21 Décembre 2017

Ouganda: Museveni s'accroche à sa bananeraie

Faut-il rire ou pleurer de ces incongruités politiques dont l'Afrique a le monopole ? Présidence à vie, élections contestées sur fond de crises sociales graves, voire de guerres civiles, bonus au pouvoir auto-octroyés par apprentis-dictateurs pour cause d'élections introuvables en fin de mandat, présidents-fondateurs séniles qui se prennent pour des messies, tout y passe. Qu'il est dur, l'apprentissage de la démocratie, long le chemin qui conduit aux institutions fortes quand les leçons de l'histoire ne sont jamais tirées par les prétendus hommes forts !

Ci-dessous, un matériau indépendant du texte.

-- ==== Sys2Proof/Machine/Access.lean ====
section
/-! DEFINITION. A write to any register, with the behaviour of its own that a register has (rules R9, R57, R95, R140, R547, R548), the
block registers as the Hoist reaches them on the bus (rules R144, R147), and its MOVE. -/

namespace Sys2Proof.Machine

/-- What COMMIT does at each commit register. -/
def commitOps : List (Nat × (State → State)) :=
  [(0x28, globalCommitOp), (0x1011C, wakeCommitOp), (0x20020, hostCommitOp), (0x2003C, ringCommitOp), (0x30008, chuteCfgCommitOp),
   (0x40014, progCommitOp), (0x5000C, threadCommitOp), (0x5001C, flowCommitOp), (0x60014, measCommitOp), (0x60020, trackingLoopCommitOp),
   (0x70030, refCommitOp), (0x70048, rtcmCommitOp), (0x70050, casterCommitOp), (0x70058, monitorCommitOp)]
    ++ [(0x80018, filterCommitOp), (0x8003C, frameCommitOp), (0x80044, xchkCommitOp), (0x90030, mapCommitOp), (0x90040, rulesCommitOp),
        (0xA0008, fleetCommitOp), (0xB000C, paceCommitOp), (0xC0014, trapCommitOp), (0xD0008, chanCommitOp), (0xD000C, dormerRulesCommitOp),
        (0xE0208, zypCommitOp), (0xE0308, netCommitOp false), (0xF0308, netCommitOp true), (0x110030, timeCommitOp),
        (0x110064, ptpCommitOp), (0x1100A0, pulseCommitOp), (0x120010, twinCommitOp), (0x140010, updCommitOp), (0x15000C, defCommitOp)]

/-- AUDIT_CLEAR of TRK_CTRL: whether the recount finds the records bad is a free value (log entry 4). -/
def taskAuditWrite (s : State) : State := let r := s.draw 11; taskAuditClearOp (r.1 % 2 == 1) r.2

/-- What each bit of a control register does. -/
def controlOps (off v : Nat) : List (Nat × (State → State)) :=
  let alone := decide ((List.range 5).countP (fun i => bits v i 1 == 1) ≤ 1)
  match off with
  | 0x7005C => [(0, distClearOp)]
  | 0x90014 => [(0, larderAuditClearOp)]
  | 0xA0014 => [(0, taskAuditWrite)]
  | 0x110034 => [(0, slewAcceptOp), (1, stepOp)]
  | 0x120014 => [(0, rejoinRetryOp)]
  | 0x140014 => [(0, lockOp alone), (1, unlockOp alone), (2, cancelOp alone), (3, hostOkOp alone), (4, updateClearOp alone)]
  | 0x150010 => [(0, flushOp none), (1, retestOp)]
  | _ => []

/-- The bits of a control register that are written 1 act, the lowest first. -/
def State.controlWrite (s : State) (off v : Nat) : State :=
  (controlOps off v).foldl (fun (t : State) (p : Nat × (State → State)) => if bits v p.1 1 = 1 then p.2 t else t) s

/-- A write of one 32-bit word to a register: COMMIT and control bits act, written ones clear sticky bits and event flags, and every
other write goes to the fields. The views are written by none (rules R142, R179). -/
def State.wordAt (s : State) (off v : Nat) : State :=
  match commitOps.find? fun (p : Nat × (State → State)) => p.1 == off with
  | some p => if bits v 0 1 = 1 then p.2 s else s
  | none =>
    if !(controlOps off v).isEmpty then s.controlWrite off v
    else if stickyBits.any fun (f : Fld) => f.off == off then stickyFaultClearOp off v s
    else match off with
      | 0x40018 => channelCtrl v s
      | 0x4001C => eventFlagsClearOp false v s
      | 0x40020 => eventFlagsClearOp true v s
      | 0x100128 => srpCfgWriteOp v s
      | 0x10000000 => attnKickOp s
      | 0x10000004 => claimWrite v s.hre.bme s
      | _ => s.regWrite off v

/-- REGISTER_WRITE of a word, or of 64 bits as one access, lower half first in one step (rule R95). A host write reaches the device while
its BARs are served (rule R119). -/
def registerWriteOp (off v : Nat) (hi : Option Nat) (w : Writer) (s : State) : State :=
  let size := if hi.isSome then 8 else 4
  let both := fun (f : Nat → Nat → State → State) =>
    match hi with
    | some u => f (off + 4) u (f off v s)
    | none => f off v s
  match w with
  | .core => if off % size = 0 then both fun o x t => t.wordAt o x else s
  | .host =>
    if !s.hre.served then s
    else if off % size ≠ 0 then badSizeAccessOp s
    else both fun o x t => if (hostBarred o).isSome then protectedHostWriteOp o t else t.wordAt o x

/-- The block registers on the Hoist's bus. -/
def hoistBus : RegBus := ⟨State.busRead, fun off v s => s.wordAt off v⟩

/-- Meaning of REGISTER_WRITE. -/
def execRegisterWrite (off v : Word) (hi : Option Word) (w : Writer) (s : State) : Out :=
  .next (s.whenMain (registerWriteOp off.toNat v.toNat (hi.map BitVec.toNat) w))
/-- Meaning of MOVE. -/
def execMove (n : Fin 32) (fetch : Ecc) (bus : BusOutcome) (s : State) : Out := .next (s.whenMain (moveOp hoistBus n.val fetch bus))
/-- Meaning of BURST_RETRY. -/
def execBurstRetry (n : Fin 32) (ok : Bool) (s : State) : Out := .next (s.whenMain (burstRetryOp hoistBus n.val ok))

end Sys2Proof.Machine
end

Les députés ougandais viennent de confirmer que Yoweri Museveni a bel et bien inscrit le pays sur la liste des Etats sous la coupe de dictateurs dont la boulimie du pouvoir est inversement proportionnelle à leur petitesse d'esprit. Je suis au pouvoir, j'y reste au gré de mes humeurs de rebelle ou de putschiste converti à la démocratie sur mesure. Honni qui mal y pense. La limitation du nombre de mandats ou la limite d'âge me créent des délicatesses avec la loi fondamentale ? Eh bien, j'ameute le Parlement à ma dévotion, j'y trouverai bien un député « quelque peu clerc » pour convaincre ses pairs qu'il faut la réformer, cette Constitution d'où vient tout le mal du Président- fondateur qui veut rester président à vie.

Si seulement le ridicule tuait ! Museveni qui, en 1986 dès son arrivée au pouvoir par les bons soins de la rébellion de la NRA, avait déclaré que « le problème de l'Afrique venait des dirigeants qui veulent rester trop longtemps au pouvoir », vient de s'ouvrir les portes d'un énième mandat présidentiel : le sixième quinquennat en 2021 et pourquoi pas un septième en 2026. Après trente et un ans de pouvoir sans partage, l'homme fort de Kampala trouve qu'il n'y est pas resté assez longtemps et qu'il a des chantiers à conduire à terme. A ceux qui s'inquiètent de son âge, avancé, soit 73 hivernages, et de sa santé, déclinante, il réplique : « Vous n'avez jamais entendu dire que Museveni est malade et a été hospitalisé. Je n'ai pas le temps d'être malade. » Quelle santé de fer, pardon, de demi-dieu ! Et les rumeurs sur ses problèmes de diabète et de prostate ? Des ragots de bas étage colportés par une opposition trop pressée de l'envoyer ad patres pour s'emparer de sa bananeraie.

Oui, vous avez bien entendu ! En effet, Museveni, en 2016 alors que l'opposition dénonçait sa candidature à un cinquième mandat, s'était écrié à peu près en ces termes : « J'ai planté et arrosé une bananeraie, maintenant qu'elle commence à porter des fruits, des opportunistes voudraient m'en déloger. » Voilà qui est bien clair. L'Ouganda est la bananeraie de Museveni. Il s'y accroche. C'est pourquoi les députés de l'opposition, qui donnaient de la voix et tapaient avec des casseroles leurs pupitres à l'Assemblée nationale, ont été évacués manu militari pour que le vote portant sur cette deuxième modification de la Constitution sautant le verrou de la limite d'âge à 75 pour être présidentiable en Ouganda ait lieu. Il l'a été à 315 voix pour, 62 contre.

Museveni peut donc boire du petit lait en ignorant royalement les leçons de l'histoire qu'ont administrées le Printemps arabe, l'insurrection populaire burkinabè, le coup d'Etat atypique au Zimbabwe. Kadhafi, Ben Ali, Blaise Compaoré, Robert Mugabe, et on en oublie, se croyaient eux aussi indispensables à leur pays. Voilà l'homme fort de Kampala prévenu, les dictateurs chassés du pouvoir par la force, cela n'arrive pas qu'aux autres.